← all writing

Inside the agent loop

· Draft — still collecting literature

When you type a prompt into a coding agent and watch it think, edit files, run a command, and come back with an answer, it looks like one smooth motion. It isn't. Between your keystroke and its reply is a tight loop that runs the same dozen steps over and over until the work is done. I built a small interactive demo of that loop; this post is the written version of what it shows.

The whole game is this: an agent is a model in a loop with tools. Everything below is plumbing around that one idea — get the right context into the model, stream its answer out, run whatever it asked for, and decide whether to go around again.

Before the Model Sees Anything, the Input Is Sanitized

The first thing that happens to your prompt is defensive. The raw input is scrubbed — invisible Unicode is stripped, and anything that triggers an explicit risk warning is flagged before it goes any further. This is cheap and unglamorous, and it's first for a reason: everything downstream trusts that this ran.

Context Is Assembled, Not Just Passed Through

The model never sees your message alone. It sees an assembled package: the system prompt, project-specific instructions (a CLAUDE.md), relevant memory, connected tool definitions (MCP servers), and an anti-injection system prompt. The quality of an agent is mostly the quality of this step — what it chooses to include, and what it leaves out.

The Transcript Is Written to Disk So the Session Can Resume

Session state is persisted permanently — written to a session.jsonl on disk. That's the unglamorous feature that makes --resume work: the loop is stateless in the model but stateful on disk, so you can close the terminal and pick the conversation back up exactly where it was.

Background Work Starts Early to Hide Latency

Before the model is even queried, the loop launches asynchronous threads to search past interactions and specialized skills for anything relevant. The point is timing: this search runs in parallel with the model call, so by the time the results matter they're already waiting. Latency you can't remove, you hide.

Context Gets Budgeted and Compacted to Fit the Window

A token budget is enforced — oversized tool outputs get caught here — and if the conversation is too long, compaction kicks in. It's layered: snip out temporary UI markers first, then clear old tool outputs, and only as a last resort summarize old conversation. The cheapest compression that frees enough room wins; you don't summarize if deleting a stale log would do.

The Model Is Streamed, and Tools Fire Before the Stream Ends

The model is queried over a persistent byte-stream (server-sent events). This is where it gets interesting. As tokens arrive, an interceptor watches for structural markers: <thinking> tokens are buffered as internal reasoning, plain text is sent to your terminal, and <tool_use> JSON is buffered separately. The clever part — once a complete tool call has streamed in, the agent can start executing it before the stream has even finished. The syscalls are initiated mid-flight, not after.
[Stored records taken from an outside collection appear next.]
/-- `n` bytes on chip. -/
def State.chipRead (s : State) (a n : Nat) : List Byte := (List.range n).map (fun i => s.chipByte (a + i))

/-- Bytes written on chip; a write to a fenced region is discarded (R502), and so is one to the weight store, which only
the loader writes (R191). -/
def State.chipWrite (s : State) (a : Nat) (data : List Byte) : State :=
  let keep := (data.zipIdx.map (fun p => (a + p.2, p.1))).filter (fun c => !inWst c.1 && (!inSram c.1 || s.sramOnline c.1))
  { s with mem := { s.mem with cells := s.mem.cells.writeCells keep } }

/-- A read at a device address, LPDDR5X or on chip, for a context. -/
def State.devRead (s : State) (c a n : Nat) : List Byte × State :=
  if inLpddr a then s.lpRead c a n else (s.chipRead a n, s)

/-- A write at a device address for a context. -/
def State.devWrite (s : State) (c a : Nat) (data : List Byte) : State :=
  if inLpddr a then s.lpWrite c a data else s.chipWrite a data

end Sys2Proof.Machine
end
Errors Are Caught Mid-Flight, Not After

If the model call fails partway through — the classic "prompt too long" rejection — the loop catches it live and retries with more aggressive compression rather than dropping the turn. Most of the time this never fires; it's the safety net that makes the streaming optimism above safe to attempt.
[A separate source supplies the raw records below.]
/-- The segments of a step that have ended in this slot, discarded with it: charged to context 0 (R359), and neither their amax
nor their clamped counts are kept (R64, R72, R297). -/
def State.discardEnded (s : State) (did : Nat) : State :=
  let s := (s.ump.done.filter (fun w => w.did == did)).foldl
    (fun s w => s.chargeDiscard w.charges (w.ended.getD w.start - w.start)) s
  { s with ump := { s.ump with done := s.ump.done.filter (fun w => w.did != did) } }

/-- A practice step back at its first segment (R296, R612). -/
def PStep.restart (p : PStep) : PStep :=
  if p.segment = 0 then p
  else { p with segment := 0, reran := true, firstBank := none, satFlag := false, probed := [] }

/-- A step restarted: the segments that it has ended are discarded, and the commits that it asked for are withdrawn (R296). -/
def State.restartStep (s : State) (p : PStep) : State :=
  let s := p.adapters.foldl (fun s a => s.modRecord a (Record.withoutCommit p.no)) (s.discardEnded p.did)
  { s with ump := { s.ump with steps := s.ump.steps.map (fun x => if x.did = p.did then x.restart else x) } }

/-- Does a discard count toward the four of R552? -/
def DiscardCause.isFence : DiscardCause → Bool
  | .fence | .shard | .adapterLost => true
  | _ => false

/-- Does a stop leave the rest of the slot to other contexts (R355, R551)? -/
def DiscardCause.shuts : DiscardCause → Bool
  | .violation | .device | .group => false
  | _ => true

/-- A discarded serve (R341, R355, R498, R552): it stays ready and is repeated, or it completes at the slot end. -/
def State.serveDiscarded (s : State) (did : Nat) (cause : DiscardCause) : State :=
  match s.ump.ready.find? (fun r => r.did == did) with
  | none => s
  | some r =>
    let r : ReadyServe := { r with
      repeats := r.repeats + 1
      fenceDiscards := if cause.isFence then r.fenceDiscards + 1 else r.fenceDiscards
      overruns := if cause = .overrun then r.overruns + 1 else r.overruns }
    if cause = .violation then s.endServe r stBad
    else if cause = .teardown then s.dropServe did
    else if 2 ≤ r.overruns ∨ 4 ≤ r.fenceDiscards then s.endServe r stAbortedFence
    else { s with ump := { s.ump with ready := s.ump.ready.map (fun x => if x.did = did then r else x) } }

/-- A discarded segment (R296): it reruns with the same state in and seed; a violation of R498 ends its step. -/
def State.segmentDiscarded (s : State) (did : Nat) (cause : DiscardCause) : State :=
  match s.ump.steps.find? (fun p => p.did == did) with
  | none => s
  | some p =>
    if cause = .violation then (s.dropStep did).atSlotEnd did stBad 0 p.no
    else if cause = .teardown then s.dropStep did
    else { s with ump := { s.ump with steps := s.ump.steps.map (fun x => if x.did = did then { x with reran := true } else x) } }

/-- The group step of stopped work: its vote is FAIL (R355, R419), unless the member stopped it for its own vote, and counts the
NaNs met so far (R425). -/
def GroupStep.workStopped (w : Work) (cause : DiscardCause) (g : GroupStep) : GroupStep :=
  if g.hasWork && g.workId == w.did then
    { g with stopped := true, vote := { g.vote with
        fail := g.vote.fail || decide (cause ≠ .group), nanCount := min 0xFFFFFFFF (g.vote.nanCount + w.nans) } }
  else g

/-- Once the work that overran its slot has left the array, the slot ends at the next multiple of 10 µs (R341). -/
def State.endOverrun (s : State) : State :=
  if s.ump.overrun.isNone then s
  else { s with ump := { s.ump with slot := s.ump.slot.map (fun t => { t with slotEnd := max t.slotEnd (toQuantum s.ts) }) } }

/-- Floor banks of a port whose work has ended and whose credits are all back are free again (R384). -/
def MglPort.freeBanks (l : MglPort) (running : Option Nat) : MglPort :=
  { l with banks := l.banks.map (fun b =>
      if b.owner ≠ none ∧ b.owner ≠ running ∧ (b.used.map (·.2)).sum = 0 then ⟨none, []⟩ else b) }

/-- Floor banks of work that no longer runs (R384). -/
def State.freeBanks (s : State) : State :=
  { s with mgl := { s.mgl with ports := s.mgl.ports.map (fun p => (p.1, p.2.freeBanks (s.ump.work.map (·.did)))) } }

/-- The work on the array stopped and discarded (R355): the array stops, its charges and time go to context 0 (those of a
group step to its context, R359), the rest of the slot is shut to its context, its programs, semaphores and streams are
dropped, a group step's vote becomes FAIL (R419), and the serve or segment is settled. -/
def State.stopWork (s : State) (cause : DiscardCause) : State :=
  match s.ump.work with
  | none => s
  | some w =>
    let s := s.stopArray w.ctx w.isSealed
    let s := if cause = .group then s.chargeWork w (s.ump.slot.elim 0 (·.len)) s.ts
      else s.chargeDiscard w.charges (s.ts - w.start)
    let s := s.endOverrun
    let s := { s with
      ump := { s.ump with work := none, shut := if cause.shuts then w.ctx :: s.ump.shut else s.ump.shut },
      eng := .reset,
      wst := { s.wst with stream := none, fetches := [] },
      lkr := { s.lkr with gathers := [] },
      rdc := { s.rdc with
        chans := [],
        step := s.rdc.step.map (GroupStep.workStopped w cause) } }
    let s := s.freeBanks
    match w.kind with
    | .serve | .probe => s.serveDiscarded w.did cause
    | .segment | .probeSegment => s.segmentDiscarded w.did cause

/-- UMP_URGENT at the slot end (R364). -/
def State.urgent (s : State) (cause : DiscardCause) (code : Nat) : State :=
  match s.ump.work with
  | none => s
  | some w =>
    let s := s.bump R.umpUrgentCount
    let s := s.count s.queueSched 9 5 1 { unit := 1, ctx := w.ctx, isSealed := w.isSealed }
    let s := s.later .operator (eventRec 0x0093 w.ctx 0 [(4, 6, 4, s.ump.stretch), (4, 10, 2, code), (8, 0, 64, w.stepNo)])
    s.stopWork cause

/-! Revocation (R250) and abandoned loads (R236). -/

/-- A load in flight stopped: its pages scrubbed and freed, with the entry for a first load. -/
def State.abandonLoad (s : State) (id : Nat) : State :=
  match s.lkr.loads.find? (fun l => l.adapter == id) with
  | none => s
  | some l =>
    let s := s.scrubFree l.pages
    let s := { s with lkr := { s.lkr with loads := s.lkr.loads.filter (fun x => x.adapter != id) } }
    if l.higher then s else { s with lkr := { s.lkr with dir := s.lkr.dir.filter (fun x => x.adapter != id) } }

/-- A loaded higher version that waits for its boundary discarded (R237). -/
def State.dropWaiting (s : State) (id : Nat) : State :=
  match s.lkr.waiting.find? (fun w => w.adapter == id) with
  | none => s
  | some w =>
    { (s.scrubFree w.pages) with lkr := { s.lkr with waiting := s.lkr.waiting.filter (fun x => x.adapter != id) } }

/-- An entry set to REVOKING (R250): a first load or a higher-version load stops with ADAPTER_REVOKED, and a waiting
version is discarded. The pages of a higher version are scrubbed and freed now, those of the entry at its boundary. -/
def State.revokeEntry (s : State) (id : Nat) : State :=
  let s := s.dropWaiting id
  let s := match s.lkr.loads.find? (fun l => l.adapter == id) with
    | some l =>
      let s := if l.higher then s.abandonLoad id
        else { s with lkr := { s.lkr with loads := s.lkr.loads.filter (fun x => x.adapter != id) } }
      s.finish l.did stRevoked
    | none => s
  s.modDir id (fun e => { e with st := .revoking })

/-- The entries of a tenant that a revocation names (R250): one, or all of them. -/
def revoked (s : State) (tenant id : Nat) (all : Bool) : List Nat :=
  (s.lkr.dir.filter (fun e => e.tenant == tenant && (all || e.adapter == id))).map (·.adapter)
Raw Output Is Vetted Before Any Tool Runs

The model's raw response is run through post-sample hooks: is the JSON structurally valid, and are the requested tool calls classified as safe? Nothing the model asks for is taken on faith — the structure and the intent are both checked before a single tool executes.
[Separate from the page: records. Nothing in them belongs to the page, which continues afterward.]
/-- The eight slots of the accounting table taken or given back (R360). -/
def acctSlots (s : State) (take : Bool) : State :=
  let first := s.regFld R.umpAcctBase 16 16
  let slots := (List.range 8).map (· + first)
  s.modPort s.host.owner (fun p =>
    if take then { p with flags := slots.foldl (fun t i => Tbl.set t i { Tbl.getD t i ⟨false, 0⟩ with own := true }) p.flags }
    else p.giveBack slots)

/-- An apply of UMP_ACCT_BASE: the old table's slots return, the new one's are taken and every record is written. -/
def applyAcct (k : Check) (s : State) : State :=
  if k.old.regAt R.umpAcctBase = s.regAt R.umpAcctBase then s
  else
    let back := if acctOn k.old then
        { acctSlots { s with regs := k.old.regs } false with regs := s.regs }
      else s
    if acctOn back then (List.range 4096).foldl writeAcct (acctSlots back true) else back

/-- The group member list copied, and MR11 extended by the list and ENC (R525, R542). -/
def applyGroupList (k : Check) (s : State) : State :=
  let s := if writesReg k.ws R.refGrpList then
      let a := groupListAddr s
      let n := groupListCount s s
      let bs := (s.lpRead 0 a (16 + 48 * n)).1
      { s with ref := { s.ref with
          groupList := (List.range n).map (fun i => BitVec.ofNat 384 (ofBytes ((bs.drop (16 + 48 * i)).take 48)))
          controllerRank := ofBytes ((bs.drop 4).take 2) } }
    else s
  let list := s.ref.groupList.flatMap (fun d => bytesOf 48 d.toNat)
  if writesReg k.ws R.refGrpList || k.old.regFld R.mglPortCfg 16 16 != s.regFld R.mglPortCfg 16 16 then
    s.extendMrBytes 11 (bytesOf 48 (sha384 list).toNat ++ bytesOf 2 (s.regFld R.mglPortCfg 16 16))
  else s

/-- MR10 extended when a PARTITIONED bit changes (R525). -/
def applyPartitioned (k : Check) (s : State) : State :=
  let bits (x : State) : Nat := x.regFld R.lkrCtl 1 1 + 2 * x.regFld R.umpKvCtl 0 1
  if bits k.old = bits s then s else s.extendMrBytes 10 [BitVec.ofNat 8 (bits s)]

/-- Counter sets bound by the bank, their counts at 0 (R592). -/
def applySets (k : Check) (s : State) : State :=
  (writtenIdx k.ws R.pmuCsetCtx).foldl (fun s i =>
    { s with scb := { s.scb with csets := match setCtxOf s i with
      | some c => Tbl.set s.scb.csets i ⟨c, [0, 0, 0, 0]⟩
      | none => Tbl.erase s.scb.csets i } }) s

/-- The quota tables read again at an apply of their bases (R246, R317). -/
def applyQuotas (k : Check) (s : State) : State :=
  { s with
    lkr := { s.lkr with quota := k.lkrQuota }
    ump := { s.ump with kvQuota := k.kvQuota } }

/-- The zero page written at an apply of the pool's base or shape (R315), and of its page count, before which an empty pool had
no zero page. DEDUCED (assumption 227). -/
def applyZeroPage (k : Check) (s : State) : State :=
  if (writesReg k.ws R.umpKvBaseLo || writesReg k.ws R.umpKvBaseHi || writesReg k.ws R.umpKvShape || writesReg k.ws R.umpKvPages) && decide (s.kvCount ≠ 0) then
    s.zeroPages (s.kvMemPages 0)
  else s

/-- A takeover (R472): the owner's bank is discarded, ownership moves, deficits are 0, windows restart, and the
accounting table is given up. -/
def takeOver (k : Check) (s : State) (instant : Nat) : State :=
  let was := s.host.owner
  let s := if acctOn s then (acctSlots s false).setFld R.umpAcctBase 0 1 0 else s
  let s := s.modPort was (fun p => { p with bank := { Bank.reset with phase := .discarded } })
  let s := s.setFld (portKey k.port R.hubOwner) 31 1 0
  { s with
    host := { s.host with owner := k.port, heartbeatTs := s.ts, hbLost := false }
    ump := { s.ump with
      drr := .empty, segDrr := .empty, windowBase := instant
      rsv := (List.range 64).map (fun i =>
        let r := Tbl.getD s.ump.rsv i ⟨none, [], instant⟩
        (i, if (s.rsvEntry i).elim false (·.group) then r else ⟨none, [], r.since⟩)) } }

/-- A checked bank takes effect entirely (R476). -/
def applyCheck (k : Check) (instant : Nat) : State :=
  let s := { k.old with regs := k.new.regs }
  let s := k.destroyed.foldl State.destroyCtx s
  let s := k.created.foldl (createCtx k) s
  let s := k.sessionIdx.foldl (fun s c => s.modCtx c (fun x => { x with session := k.session c })) s
  let s := (k.ringIdx.filter (fun i => k.mine (i / 65536))).foldl (setRing k) s
  let s := assignMemory k s
  let s := applyQuotas k s
  let s := applyZeroPage k s
  let s := if writesReg k.ws R.wstCtl then s.switchBanks (activeCode k.old.wst) (s.regFld R.wstCtl 0 2) else s
  let s := applyRsv k s instant
  let s := applyGstep s
  let s := applyGroupList k (applyPartitioned k s)
  let s := applySets k s
  let s := s.applyLinks
  let s := applyAcct k s
  if k.takes then takeOver k s instant else s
Tools Run in Parallel, Behind a Permission Gate

Now the requested tools actually execute. Permissions are validated first, independent tools run in parallel, and a command like Bash passes an AST-level command-injection check before it's allowed to run. This is the step that does real work in the world, so it's the most guarded.

It's also where the one rule worth repeating lives: an agent that can run code on your machine is only as safe as the code and content you point it at. Prompt injection is real — only use these tools with code you trust.

The Prefetched Context Is Injected Just in Time

Remember the background search from earlier? Now the loop awaits those threads and quietly injects whatever memories and skills it found into the history — invisibly, as if they'd been there all along. The latency was spent while the model was thinking, so this costs almost nothing now.

The Loop Decides Whether to Go Again

Finally, a decision. Did the model execute tools that produced new results the conversation needs to react to? If yes, the loop goes back — not to the very start, but to the context-assembly stage — carrying the new tool outputs with it. If the goal is met, it halts and yields control back to you.

That's the entire trick. There's no magic in any single step — sanitize, assemble, stream, vet, execute, decide — but run that loop a few times with good context and the right tools, and it reads code, fixes a bug, and verifies the fix while you watch one fluid paragraph scroll by. The fluency is the loop hiding its own seams.


Adapted from an interactive demo I built of the main agent loop. The mechanics described here are how agentic coding tools of this generation tend to work; details vary by implementation.